Further, since Music Over The World Tool works on the basis of p2p technologies, we had to tinker while the mechanism was debugged whereby the UDP packets with the readings of the other participants were sent to the ip-address of the disconnected peer. On the service channel (a separate UDP port), a list of ip-addresses with which it is currently connected is transmitted to each participant in the online rehearsal once a second. And if one of the participants disconnected (closed the program), then a hail from the UDP packets of the main channel of audio signal samples (a separate UDP port for each participant) continued to fall on his ip-address. To avoid this, we had to introduce control of data exchange on the main channel. As well as storing a table of all ip-addresses that have ever been connected and not sending packets with audio samples to the addresses from which data has not been received for several seconds.
Another important difference from other programs is integrated VST support, and even VSTi (which is connected indirectly, via VST FLStudio). Those. From this program, you can hang up a handler, and, for example, your played chord will sound like on an overloaded electric guitar. You can also connect a MIDI keyboard and play VSTi-instruments. And all without the need to think of routing audio signals or run third-party programs (except for the need for a VST version of FLStudio to support VSTi).

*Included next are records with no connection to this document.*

-- ==== Sys2Proof/Machine/StoreCmds.lean ====
section
/-! DEFINITION. The STORE group and the range-lock table (R414, R421 to R423, R431, R432). -/

namespace Sys2Proof.Machine

/-! ### SPLIT -/

/-- Tiles of the T4 pool that reach to or beyond a sector: tenant, page, leaf. -/
def t4Beyond (s : State) (sec : Nat) : List (Nat × Nat × Leaf) :=
  s.atlas.ctx.flatMap fun c => (c.2.pages.filter fun q => match q.2.loc with
    | .t4 a => decide (sec < a + q.2.clen + 1)
    | _ => false).map fun q => (c.1, q.1, q.2)

/-- Start moving a tile of the draining part to a lower sector, or by its owner's DORDER (R414). -/
def drainT4 (s : State) (q : Nat × Nat × Leaf) : Option State :=
  if q.2.2.mig then some s
  else if q.2.2.psn then none
  else if (t4Place s (q.2.2.clen + 1) []).isSome then some (addMig s { tenant := q.1, page := q.2.1, tier := 3 })
  else takeBy s q.1 (q.2.1, q.2.2) (q.2.1 % 5) false (tiersAfter (ctxAt s q.1).dorder 3)

/-- Start every tile that can move; whether all could. -/
def drainT4s : State → List (Nat × Nat × Leaf) → State × Bool
  | s, [] => (s, true)
  | s, q :: qs =>
    match drainT4 s q with
    | some s1 => drainT4s s1 qs
    | none => ((drainT4s s qs).1, false)

/-- The lowest size of the pool that its tiles still allow. -/
def t4Least (s : State) : Nat := ((t4Used s).map fun u => u.1 + u.2).foldl max 0

def execStoreSplit (r : CmdRef) (s : State) : Res :=
  runCmd s r 0x0C01 noChecks fun s1 x e =>
    let n := par e 0 8
    let endWith (st : State) (pool status : Nat) : State :=
      complete { st with store := { st.store with t4Drain := none }, atlas := { st.atlas with t4Pool := pool } } r status pool 0
    if inTrial s1 then complete s1 r stBusy s1.atlas.t4Pool 0
    else if s1.atlas.t4Pool ≤ n then
      if usableFlash < n * 4096 + nsCap s1 then complete s1 r stNoFit s1.atlas.t4Pool 0
      else endWith (modStore s1 fun v => { v with psNow := if n ≠ 0 ∧ v.psNow = 2 ∧ s1.power.stage ≠ 4 then heldPs s1 0 else v.psNow }) n stOk
    else
      let s2 := modStore s1 fun v => { v with t4Drain := some n }
      match t4Beyond s2 n with
      | [] => endWith s2 n stOk
      | ts =>
        let d := drainT4s s2 (untried x ts)
        if (t4Beyond d.1 n).any (fun q => q.2.2.mig) then noteTried d.1 r (untried x ts) else endWith d.1 (max n (t4Least d.1)) stNoFit

/-! ### LOCK -/

/-- Reserved fields of STORE.LOCK. -/
def lockChecks (e : Bytes) : List (Nat × Bool) :=
  [(16, decide (parFld e 0 1 0 = 3))]

/-- An explicit lock: PENDING until no executing command of PF1 overlaps it (R421, R422).  The row also refuses the reserved OP
0b11 of Table 17.10, which no row of the opcode table has for its own (R7). -/
def execStoreLockCreate (r : CmdRef) (s : State) : Res :=
  runCmdIf s r 0x0C02 (fun e => decide (parFld e 0 1 0 = 0 ∨ parFld e 0 1 0 = 3)) (fun _ e => lockChecks e) fun s1 x e =>
    if s1.store.locks.any (fun l => decide (l.2.cmd = some r)) then s1 else
    match nsAt s1 (par e 4 4) with
    | none => complete s1 r stNotFound 0 0
    | some n =>
      if n.nsze ≤ par e 8 8 then badParam s1 r 24
      else if par e 16 8 = 0 ∨ n.nsze < par e 8 8 + par e 16 8 then badParam s1 r 32
      else match tabGap s1.store.locks 0 64 with
        | none => complete s1 r stBusy 0 0
        | some i =>
          let t := par e 24 4
          modStore s1 fun v => { v with locks := tabPut v.locks i { deny := parFlg e 1 1, excl := parFlg e 1 0, cmd := some x.ref, nsid := par e 4 4, slba := par e 8 8, nlb := par e 16 8, expires := if t = 0 then 0 else merNow s1 + t * msTicks } }

/-- An explicit entry is released; a STORE.LOCK that still waits for it ends with a status (log 19). -/
def releaseLock (s : State) (i : Nat) (status : Nat) : State :=
  match tabFind s.store.locks i with
  | none => s
  | some l =>
    let s1 := freeLock s i
    match l.cmd with
    | some c => complete s1 c status 0 0
    | none => s1

def execStoreLockRelease (r : CmdRef) (s : State) : Res :=
  runCmdIf s r 0x0C02 (fun e => decide (parFld e 0 1 0 = 1)) (fun _ e => lockChecks e) fun s1 _ e =>
    let i := parFld e 2 5 0
    match tabFind s1.store.locks i with
    | some l => if l.dma.isSome then complete s1 r stNotFound 0 0 else complete (releaseLock s1 i stCancelled) r stOk 0 0
    | none => complete s1 r stNotFound 0 0

/-- A range-lock entry (Table 17.5). -/
def lockBytes : Option RLock → Bytes
  | none => List.replicate 32 0
  | some l => leBytes 1 (if l.active then 2 else 1) ++ leBytes 1 (bit01 l.excl + 2 * bit01 l.deny) ++ leBytes 2 (bit01 l.dma.isSome) ++
      leBytes 4 l.nsid ++ leBytes 8 l.slba ++ leBytes 8 l.nlb ++ leBytes 8 l.expires

def execStoreLockList (r : CmdRef) (s : State) : Res :=
  runCmdIf s r 0x0C02 (fun e => decide (parFld e 0 1 0 = 2)) (fun _ e => lockChecks e) fun s1 x e =>
    complete (cmdHostPut s1 x (par e 32 8) ((List.range 64).flatMap fun i => lockBytes (tabFind s1.store.locks i))) r stOk 0 0

/-- A pending lock turns ACTIVE once every overlapping command of PF1 that is executing has completed; its STORE.LOCK completes
(R422). -/
def execLockActivate (i : Nat) (s : State) : Res :=
  match tabFind s.store.locks i with
  | none => .next s
  | some l =>
    if l.active ∨ lockBusy s l then .next s else
    let s1 := modStore s fun v => { v with locks := tabPut v.locks i { l with active := true, cmd := none } }
    match l.cmd with
    | some c => .next (complete s1 c stOk i 0)
    | none => .next s1

/-- An explicit lock is released at EXPIRES (R423). -/
def execLockExpiry (i : Nat) (s : State) : Res :=
  match tabFind s.store.locks i with
  | none => .next s
  | some l =>
    if l.expires = 0 ∨ l.dma.isSome then .next s
    else .next (releaseLock (advanceMer s l.expires) i stTimeout)

/-! ### ARB, HEALTH -/

/-- What StoreArb requires of its entry (R385): byte offset and whether the field there is at fault. -/
def chkStoreArb (_ : CmdRef) (_ : State) (e : Bytes) : List (Nat × Bool) :=
  [(16, decide (par e 0 1 = 0)), (17, decide (par e 1 1 = 0)), (18, decide (par e 2 1 = 0)), (22, decide (par e 4 2 ≤ par e 6 2))]

def execStoreArb (r : CmdRef) (s : State) : Res :=
  runCmd s r 0x0C03 (chkStoreArb r) fun s1 _ e =>
    if inTrial s1 then complete s1 r stBusy 0 0 else
    complete (modStore s1 fun v => { v with
      dmaw := par e 0 1, t4w := par e 1 1, gcw := par e 2 1, gclow := par e 4 2, gccrit := par e 6 2 }) r stOk 0 0

/-- What StoreHealth requires of its entry (R385): byte offset and whether the field there is at fault. -/
def chkStoreHealth (_ : CmdRef) (_ : State) (e : Bytes) : List (Nat × Bool) :=
  [(16, decide (par e 0 8 % 8 ≠ 0))]

def execStoreHealth (r : CmdRef) (s : State) : Res :=
  runCmd s r 0x0C04 (chkStoreHealth r) fun s1 x e =>
    complete (cmdHostPut s1 x (par e 0 8) (vendorLog s1)) r stOk 0 0

end Sys2Proof.Machine
end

Speaking of audio routing. Netduetto comes with a great driver that can replace VAC that has gotten blunt (in VAC, switching the input to the input occurs at the top level of abstraction through a separate Windows application, which takes more resources and less efficiently and elegantly than in the Yamaha driver, where the output switching to input occurs inside the driver kernel). In addition to its main purpose (in Netduetto, the entire output of the ASIO driver is duplicated to it, which is useful, for example, when broadcasting this audio to the Internet) you can connect the DAW output to the input of at least Netduetto or Music Over The World Tool.
It is done this way.
DAW starts, ASIO4ALL is selected. In the settings ASIO4ALL for DAW set:
- input channel - input channel of the sound card;
- output channel — the output channel of the Yamaha virtual audio device.
In the settings of Netduetto or Music Over The World Tool, ASIO4ALL is selected with the settings:
- input channel — the input channel of the Yamaha virtual audio device;
- output channel - output channel of the sound card.
In addition, you can install more than one copy of these virtual audio drivers.
If someone has read this far, but at the same time he hardly imagines what it is and why. These are the implementations of technologies that make distances invisible. You can sit at home in front of a computer and play music with friends who are many kilometers away as if they were in the same room with you. With CD-audio quality.
PS: History. Long times ago ... Several years ago, our compatriots had already created a similar program. But then there was neither ASIO, nor the modern Internet. Initially, the program was called Omnimusic , then it became the Musigy project. At the moment, no trace of that project was found on the Internet.